Nous ignorons encore beaucoup de choses sur les énigmatiques lunes martiennes Phobos et Deimos.
Les deux petites lunes de Mars, Phobos (environ 22 km de diamètre) et Deimos (environ 13 km de diamètre), laissent les scientifiques perplexes depuis des décennies, leur origine restant un sujet de débat. Certains ont proposé qu’ils soient constitués de débris résiduels provenant d’une planète ou d’un gros astéroïde ayant percuté la surface de Mars (#TeamImpact).
Une hypothèse opposée (#TeamCapture), en revanche, suggère que les lunes sont des astéroïdes qui ont été capturés par l’attraction gravitationnelle de Mars et sont restés piégés en orbite.
Pour résoudre ce mystère, nous aurons besoin de matériaux prélevés à la surface des lunes pour les analyser sur Terre. Heureusement, l’Agence japonaise d’exploration aérospatiale (Jaxa) lancera une mission, baptisée « Martian Moon eXploration » (MMX), vers Phobos et Deimos en septembre 2024. La mission sera transportée par une fusée de conception nouvelle, la H-3, qui est encore en cours de développement.

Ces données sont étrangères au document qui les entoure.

/-- Any other fault of ST2B comes from the steps before the store loop (R87). -/
theorem planSt2b_eq_error_of_exec {zt pg : Nat} {base : BaseReg} {off : Int} {s : State} {k : Fault}
    (h : exec (.st2b zt pg base off) s = .fault k) (hk : ∀ a, k ≠ .dataAbort a) :
    planSt2b (Config.checkSpNoneActive s.draws) zt pg base off s = .error (.fault k) := by
  rcases execSt2b_eq_stop (e := .fault k).1 h with hplan | ⟨_, -, _, a, _, _, -, -, -, hstop⟩
  · exact hplan
  · exact absurd (stopAt_eq_fault hstop.symm) (hk a)

/-- Settles O23: the fault comes from the steps before the store loop, which raise it for a misaligned `sp` only. -/
theorem alignmentFaultOnlyForMisalignedSp : Obligations.AlignmentFaultOnlyForMisalignedSp := by
  intro s zt pg base off h
  have hplan := planSt2b_eq_error_of_exec h (by simp)
  rcases planSt2b_eq_error hplan with ⟨⟨⟩, -⟩ | ⟨⟨⟩, -⟩ | ⟨-, hsp⟩ | ⟨⟨⟩, -⟩ | ⟨⟨⟩, -⟩ | ⟨⟨⟩, -⟩ | ⟨⟨⟩, -⟩
  exact hsp

/-- No instruction faults for the alignment of `pc`: that is the fetch's fault (R38). -/
theorem exec_ne_pcAlignment (i : Instr) (s : State) : exec i s ≠ .fault .pcAlignment := by
  cases i with
  | st2b zt pg base off =>
    intro h
    have hplan := planSt2b_eq_error_of_exec h (by simp)
    rcases planSt2b_eq_error hplan with ⟨⟨⟩, -⟩ | ⟨⟨⟩, -⟩ | ⟨⟨⟩, -⟩ | ⟨⟨⟩, -⟩ | ⟨⟨⟩, -⟩ | ⟨⟨⟩, -⟩ | ⟨⟨⟩, -⟩

/-- What stops the fetch (R38, R50, R101). -/
theorem fetch_eq_error {s : State} {e : Stop} :
    fetch s = .error e ↔ (pcMisaligned s.pc = true ∧ e = .fault .pcAlignment) ∨
      (pcMisaligned s.pc = false ∧ s.cfg.programText.wordAt s.pc.toNat = none ∧ e = .refuse .endOfRun) := by
  unfold fetch raise refuse
  cases pcMisaligned s.pc <;> cases s.cfg.programText.wordAt s.pc.toNat <;> simp [eq_comm]

/-- Fetch and decode fault for the alignment of `pc` exactly when it is misaligned (R38). -/
theorem fetchInstr_eq_pcAlignment {s : State} :
    fetchInstr s = .error (.fault .pcAlignment) ↔ pcMisaligned s.pc = true := by
  rw [fetchInstr, Result.bind_eq_error, fetch_eq_error]
  simp [decodeStep_eq_error]

/-- Settles O37: the fetch raises this fault, first of all and for a misaligned `pc` only; no instruction raises it. -/
theorem misalignedPcFaults : Obligations.MisalignedPcFaults := by
  intro s hr
  rw [← pcMisaligned_eq_true_iff, ← fetchInstr_eq_pcAlignment]
  cases hi : fetchInstr s with
  | error e =>
    rw [step_of_no_fetch hr hi, Except.error.injEq]
    exact Stop.outcome_inj (e' := .fault .pcAlignment)
  | ok i =>
    rw [step_of_fetch hr hi]
    exact iff_of_false (exec_ne_pcAlignment i s) (by simp)

/-! ## The byte addresses of one execution (R31, R32, R43) -/

/-- Two bytes for each of the `VL/8` elements are at most `VL/4`. -/
theorem two_mul_elements_le (cfg : Config) : 2 * cfg.elements ≤ cfg.vl / 4 := by
  unfold Config.elements
  omega

/-- Settles O14: `structureAddress_inj` within the `VL/4` bytes of an execution. -/
theorem storeAddressesAreDistinct : Obligations.StoreAddressesAreDistinct :=
  fun _ _ _ _ _ _ _ _ _ _ _ hr hr' h => structureAddress_inj hr hr' (by omega) (by omega) h

/-- Every store of a plan goes to a byte of an active structure (R32, R71). -/
theorem address_of_mem_stores {draw : Bool} {zt pg : Nat} {base : BaseReg} {off : Int} {s : State} {plan : StorePlan}
    {pv : ScalableBits} {b : Addr} (h : planSt2b draw zt pg base off s = .ok plan) (hp : s.pAt pg = some pv)
    (hb : s.baseAt base = some b) {q : Addr × Byte} (hq : q ∈ plan.stores) :
    ∃ e r, ActiveIn s.cfg pv e ∧ r < 2 ∧ q.1 = storeAddress s.cfg base b off e r := by
  obtain ⟨-, pv', b', v0, v1, hp', hb', -, -, rfl⟩ := planSt2b_ok_contents h
  cases hp.symm.trans hp'
  cases hb.symm.trans hb'
  obtain ⟨e, he, rfl | rfl⟩ := mem_stores_iff.1 hq
  · exact ⟨e, 0, he, by decide, rfl⟩
  · exact ⟨e, 1, he, by decide, rfl⟩

/-- Settles O12: memory is the old one with the plan's stores made, and those go to active structures. -/
theorem completionKeepsBytesOutsideActiveStructures : Obligations.CompletionKeepsBytesOutsideActiveStructures := by
  intro s t zt pg base off pv b h hp hb a ha
  obtain ⟨plan, hplan, -, rfl⟩ := execSt2b_eq_next.1 h
  refine Memory.read_writeAll_other plan.stores s.mem fun q hq => ?_
  obtain ⟨e, r, he, hr, hqa⟩ := address_of_mem_stores hplan hp hb hq
  rw [hqa]
  exact ha e r he hr

/-! ## How many stores (R31) -/

/-- An active structure makes two byte stores, an inactive one none. -/
theorem length_structureStores {pl vl : Nat} (mask : BitVec pl) (v0 v1 : BitVec vl) (addr0 : Addr) (desc : AccDesc)
    (e : Nat) : (structureStores mask v0 v1 addr0 desc e).length = if mask.getLsbD e = true then 2 else 0 := by
  rw [structureStores, activePredicateElement_byte]
  split_ifs <;> rfl

theorem length_interleavedStores {pl vl : Nat} (n : Nat) (mask : BitVec pl) (v0 v1 : BitVec vl) (addr0 : Addr)
    (desc : AccDesc) :
    (interleavedStores n mask v0 v1 addr0 desc).length = 2 * (List.range n).countP (fun e => mask.getLsbD e) := by
  induction n with
  | zero => rfl
  | succ n ih =>
    rw [interleavedStores_succ, List.length_append, ih, length_structureStores, List.range_succ, List.countP_append,
      List.countP_singleton]
    split_ifs <;> omega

Le vaisseau spatial devrait atteindre l’orbite martienne en 2025, puis se mettre en orbite autour de Phobos et enfin collecter des matériaux à sa surface avant de revenir sur Terre en 2029.

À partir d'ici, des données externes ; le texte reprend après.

-- ==== Sys2Proof/Machine/Operands.lean ====
section
/-! DEFINITION. Operand forms of the code words (30_encoding R81 to R83): the classes LIT, EOS and
DICT, the byte and sequence of a LIT code, and the contexts in which the code-word rows apply
(R87). No operand is scaled, shifted or sign-extended. -/

namespace Sys2Proof.Machine

/-- The classes of a code word, from its value alone (R82). -/
inductive CodeClass where
  | lit
  | eos
  | dict
deriving DecidableEq, Repr

/-- The class of a code word (R82): LIT 0x000..0x0FF, EOS 0x100, DICT 0x101..0xFFF. -/
def classOf (k : Code) : CodeClass :=
  if k.toNat ≤ 0xFF then .lit else if k.toNat = 0x100 then .eos else .dict

/-- The byte of a LIT code is `k[7:0]` (R83). -/
def litByte (k : Code) : Byte := k.setWidth 8

/-- The code of a single byte: its own value (R101). -/
def byteCode (b : Byte) : Code := b.setWidth 12

/-- The code that NEXT_CODE will bind, as a 12-bit code; used only while NEXT_CODE < 4096. -/
def codeOfCounter (nc : Counter) : Code := nc.setWidth 12

/-- The context of the rows CW_FIRST_*: phase X_FIRST, with the code in K (R192). -/
def State.inFirst (s : State) (k : Code) : Bool := s.phase == .xFirst && s.k == k

/-- The context of the rows CW_NEXT_HIT, CW_NEXT_SELFREF and CW_NEXT_BAD: phase X_RESOLVE, with a
code other than EOS in K (R87). -/
def State.inResolve (s : State) (k : Code) : Bool :=
  s.phase == .xResolve && s.k == k && k != Config.eos

/-- The context of CW_NEXT_EOS: EOS in K, in phase X_READ, where R197 tests for it; R86 lists the
same test for X_RESOLVE (notes/assumptions/27.md). -/
def State.inNextEos (s : State) : Bool :=
  (s.phase == .xRead || s.phase == .xResolve) && s.k == Config.eos

/-- The decoding context the state itself gives to a CMD write (R230, R232). -/
def State.cmdCtx (s : State) : Ctx := if s.busy then .cmdBusy else .cmdFree

end Sys2Proof.Machine
end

Il s’agit de la prochaine d’une série de missions récentes visant à ramener des matériaux de l’espace sur Terre, après la mission réussie de la Jaxa vers l’astéroïde Ryugu (Hayabusa2), la mission Osiris-Rex de la Nasa vers l’astéroïde Bennu et la mission Chang’e 5 de l’Agence spatiale chinoise vers la Lune.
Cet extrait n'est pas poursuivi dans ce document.